● REQUIREMENT:
Repeat precisely the span of lines below that opens with the line containing "### setPort -/" and closes with the line containing "s.lanes := by rfl", both included.

● RECORDS FOR THIS EXERCISE:
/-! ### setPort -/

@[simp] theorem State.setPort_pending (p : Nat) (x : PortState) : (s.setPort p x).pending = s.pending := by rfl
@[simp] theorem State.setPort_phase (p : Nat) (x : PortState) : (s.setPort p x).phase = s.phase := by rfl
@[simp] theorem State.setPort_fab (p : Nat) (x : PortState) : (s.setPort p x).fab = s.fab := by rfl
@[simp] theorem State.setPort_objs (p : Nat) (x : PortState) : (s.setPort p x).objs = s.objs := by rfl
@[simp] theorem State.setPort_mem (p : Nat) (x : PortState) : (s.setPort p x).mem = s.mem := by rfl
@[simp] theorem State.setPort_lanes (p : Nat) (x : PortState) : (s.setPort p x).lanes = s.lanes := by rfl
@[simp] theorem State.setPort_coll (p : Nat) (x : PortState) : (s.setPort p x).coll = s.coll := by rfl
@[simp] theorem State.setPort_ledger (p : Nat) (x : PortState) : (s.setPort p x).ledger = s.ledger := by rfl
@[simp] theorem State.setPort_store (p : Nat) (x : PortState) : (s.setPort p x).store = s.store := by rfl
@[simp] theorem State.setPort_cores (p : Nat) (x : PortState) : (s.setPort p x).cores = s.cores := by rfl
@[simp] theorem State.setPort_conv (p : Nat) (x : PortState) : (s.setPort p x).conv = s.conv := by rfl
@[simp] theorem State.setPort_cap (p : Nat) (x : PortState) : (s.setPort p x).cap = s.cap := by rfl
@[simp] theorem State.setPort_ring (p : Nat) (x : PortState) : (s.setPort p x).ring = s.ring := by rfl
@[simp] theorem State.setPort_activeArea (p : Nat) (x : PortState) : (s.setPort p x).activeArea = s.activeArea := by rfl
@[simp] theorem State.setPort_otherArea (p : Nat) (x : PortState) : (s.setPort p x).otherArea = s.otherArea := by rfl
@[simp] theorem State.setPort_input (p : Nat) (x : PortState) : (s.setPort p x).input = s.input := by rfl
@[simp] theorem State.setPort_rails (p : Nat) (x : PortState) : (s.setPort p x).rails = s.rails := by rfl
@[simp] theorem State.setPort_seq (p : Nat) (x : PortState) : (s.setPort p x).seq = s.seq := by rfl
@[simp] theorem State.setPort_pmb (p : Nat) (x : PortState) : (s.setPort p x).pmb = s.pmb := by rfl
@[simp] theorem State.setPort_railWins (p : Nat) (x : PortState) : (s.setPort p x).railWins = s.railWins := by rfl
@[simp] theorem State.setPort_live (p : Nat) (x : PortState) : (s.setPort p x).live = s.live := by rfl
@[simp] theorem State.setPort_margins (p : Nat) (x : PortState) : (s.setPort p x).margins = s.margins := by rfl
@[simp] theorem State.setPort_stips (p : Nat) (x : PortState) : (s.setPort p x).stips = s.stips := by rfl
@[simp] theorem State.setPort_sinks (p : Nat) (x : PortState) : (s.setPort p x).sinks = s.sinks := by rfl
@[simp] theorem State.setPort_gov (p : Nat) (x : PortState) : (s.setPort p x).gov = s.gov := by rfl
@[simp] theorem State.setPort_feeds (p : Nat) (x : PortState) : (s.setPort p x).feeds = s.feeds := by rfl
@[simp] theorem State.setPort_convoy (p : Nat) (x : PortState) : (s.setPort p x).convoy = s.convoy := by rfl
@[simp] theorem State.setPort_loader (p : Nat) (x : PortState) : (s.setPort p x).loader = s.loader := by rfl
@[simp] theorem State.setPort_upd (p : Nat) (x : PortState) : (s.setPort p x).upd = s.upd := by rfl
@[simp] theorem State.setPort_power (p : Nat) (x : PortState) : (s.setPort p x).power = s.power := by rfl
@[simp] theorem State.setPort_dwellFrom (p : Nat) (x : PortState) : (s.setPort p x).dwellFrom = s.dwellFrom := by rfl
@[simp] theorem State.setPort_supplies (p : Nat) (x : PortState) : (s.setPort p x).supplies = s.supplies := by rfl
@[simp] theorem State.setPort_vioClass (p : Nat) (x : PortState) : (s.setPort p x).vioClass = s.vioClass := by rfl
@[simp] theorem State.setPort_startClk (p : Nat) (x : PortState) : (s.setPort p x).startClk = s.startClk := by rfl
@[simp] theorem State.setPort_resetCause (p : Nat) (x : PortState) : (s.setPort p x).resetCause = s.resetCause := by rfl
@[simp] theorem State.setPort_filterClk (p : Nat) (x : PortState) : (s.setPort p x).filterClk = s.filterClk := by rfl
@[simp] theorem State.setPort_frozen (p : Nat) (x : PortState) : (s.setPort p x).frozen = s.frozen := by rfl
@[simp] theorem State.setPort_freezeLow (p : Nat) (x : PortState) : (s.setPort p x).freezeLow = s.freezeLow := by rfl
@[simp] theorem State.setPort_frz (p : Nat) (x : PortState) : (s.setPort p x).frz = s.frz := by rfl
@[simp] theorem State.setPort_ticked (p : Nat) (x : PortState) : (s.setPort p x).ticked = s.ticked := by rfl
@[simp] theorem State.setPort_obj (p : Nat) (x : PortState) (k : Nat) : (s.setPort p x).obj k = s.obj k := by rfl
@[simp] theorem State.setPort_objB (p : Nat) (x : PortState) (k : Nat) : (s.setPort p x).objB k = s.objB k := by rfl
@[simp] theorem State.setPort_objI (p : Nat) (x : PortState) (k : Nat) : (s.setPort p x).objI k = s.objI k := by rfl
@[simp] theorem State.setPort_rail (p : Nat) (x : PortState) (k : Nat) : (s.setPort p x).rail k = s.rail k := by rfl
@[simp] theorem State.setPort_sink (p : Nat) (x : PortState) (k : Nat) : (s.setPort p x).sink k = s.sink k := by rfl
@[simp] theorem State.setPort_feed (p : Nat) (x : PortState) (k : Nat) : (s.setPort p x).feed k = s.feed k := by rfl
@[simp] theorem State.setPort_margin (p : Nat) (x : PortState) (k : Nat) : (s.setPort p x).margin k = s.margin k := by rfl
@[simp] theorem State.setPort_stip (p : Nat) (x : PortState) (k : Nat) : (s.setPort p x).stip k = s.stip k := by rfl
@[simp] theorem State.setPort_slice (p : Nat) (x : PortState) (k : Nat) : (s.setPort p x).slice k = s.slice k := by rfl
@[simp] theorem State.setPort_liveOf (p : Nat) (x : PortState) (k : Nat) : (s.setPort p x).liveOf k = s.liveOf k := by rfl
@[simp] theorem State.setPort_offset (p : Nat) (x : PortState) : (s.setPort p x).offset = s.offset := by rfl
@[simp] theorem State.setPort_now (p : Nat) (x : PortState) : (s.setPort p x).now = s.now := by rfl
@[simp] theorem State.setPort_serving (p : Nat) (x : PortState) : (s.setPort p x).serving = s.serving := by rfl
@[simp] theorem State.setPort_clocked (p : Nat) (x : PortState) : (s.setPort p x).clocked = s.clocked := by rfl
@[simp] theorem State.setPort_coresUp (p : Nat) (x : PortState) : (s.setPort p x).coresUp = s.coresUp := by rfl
...
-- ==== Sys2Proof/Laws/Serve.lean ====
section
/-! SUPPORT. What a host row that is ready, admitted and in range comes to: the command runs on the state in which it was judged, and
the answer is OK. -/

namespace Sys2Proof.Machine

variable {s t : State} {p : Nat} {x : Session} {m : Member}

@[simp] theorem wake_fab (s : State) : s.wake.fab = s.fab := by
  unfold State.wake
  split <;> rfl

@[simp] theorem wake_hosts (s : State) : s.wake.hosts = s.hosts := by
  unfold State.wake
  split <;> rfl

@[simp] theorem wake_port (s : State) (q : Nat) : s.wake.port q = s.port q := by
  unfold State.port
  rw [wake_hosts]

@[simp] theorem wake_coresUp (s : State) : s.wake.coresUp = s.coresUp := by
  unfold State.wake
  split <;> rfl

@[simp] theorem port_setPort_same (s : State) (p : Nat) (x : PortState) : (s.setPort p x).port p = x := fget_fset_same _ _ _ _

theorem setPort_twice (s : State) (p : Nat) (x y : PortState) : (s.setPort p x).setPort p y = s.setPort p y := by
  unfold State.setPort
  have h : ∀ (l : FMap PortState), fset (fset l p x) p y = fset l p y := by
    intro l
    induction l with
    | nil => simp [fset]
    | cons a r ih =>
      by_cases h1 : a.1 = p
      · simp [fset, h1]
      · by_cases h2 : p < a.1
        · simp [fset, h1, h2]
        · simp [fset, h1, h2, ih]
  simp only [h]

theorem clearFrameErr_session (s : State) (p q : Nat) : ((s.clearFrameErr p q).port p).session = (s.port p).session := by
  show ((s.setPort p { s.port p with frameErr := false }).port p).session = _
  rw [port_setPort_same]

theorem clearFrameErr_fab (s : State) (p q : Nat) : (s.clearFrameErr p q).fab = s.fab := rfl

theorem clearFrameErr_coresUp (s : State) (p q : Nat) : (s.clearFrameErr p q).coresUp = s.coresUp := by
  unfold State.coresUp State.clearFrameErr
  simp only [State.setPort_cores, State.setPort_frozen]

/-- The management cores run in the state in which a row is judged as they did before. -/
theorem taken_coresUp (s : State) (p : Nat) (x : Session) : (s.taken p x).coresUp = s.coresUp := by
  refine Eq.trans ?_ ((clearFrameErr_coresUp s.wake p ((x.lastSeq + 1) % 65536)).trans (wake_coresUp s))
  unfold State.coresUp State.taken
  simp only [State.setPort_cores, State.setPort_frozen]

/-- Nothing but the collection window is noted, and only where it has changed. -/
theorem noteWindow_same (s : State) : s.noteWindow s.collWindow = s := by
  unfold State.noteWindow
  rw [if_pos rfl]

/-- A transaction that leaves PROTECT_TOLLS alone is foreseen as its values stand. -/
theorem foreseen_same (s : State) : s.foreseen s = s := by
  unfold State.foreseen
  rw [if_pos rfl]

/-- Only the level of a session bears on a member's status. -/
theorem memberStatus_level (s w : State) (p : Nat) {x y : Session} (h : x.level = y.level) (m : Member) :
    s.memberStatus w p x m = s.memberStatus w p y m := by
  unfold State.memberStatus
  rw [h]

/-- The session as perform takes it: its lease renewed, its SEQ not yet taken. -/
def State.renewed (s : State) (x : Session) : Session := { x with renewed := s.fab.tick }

● ANSWER TO THIS TASK:
/-! ### setPort -/

@[simp] theorem State.setPort_pending (p : Nat) (x : PortState) : (s.setPort p x).pending = s.pending := by rfl
@[simp] theorem State.setPort_phase (p : Nat) (x : PortState) : (s.setPort p x).phase = s.phase := by rfl
@[simp] theorem State.setPort_fab (p : Nat) (x : PortState) : (s.setPort p x).fab = s.fab := by rfl
@[simp] theorem State.setPort_objs (p : Nat) (x : PortState) : (s.setPort p x).objs = s.objs := by rfl
@[simp] theorem State.setPort_mem (p : Nat) (x : PortState) : (s.setPort p x).mem = s.mem := by rfl
@[simp] theorem State.setPort_lanes (p : Nat) (x : PortState) : (s.setPort p x).lanes = s.lanes := by rfl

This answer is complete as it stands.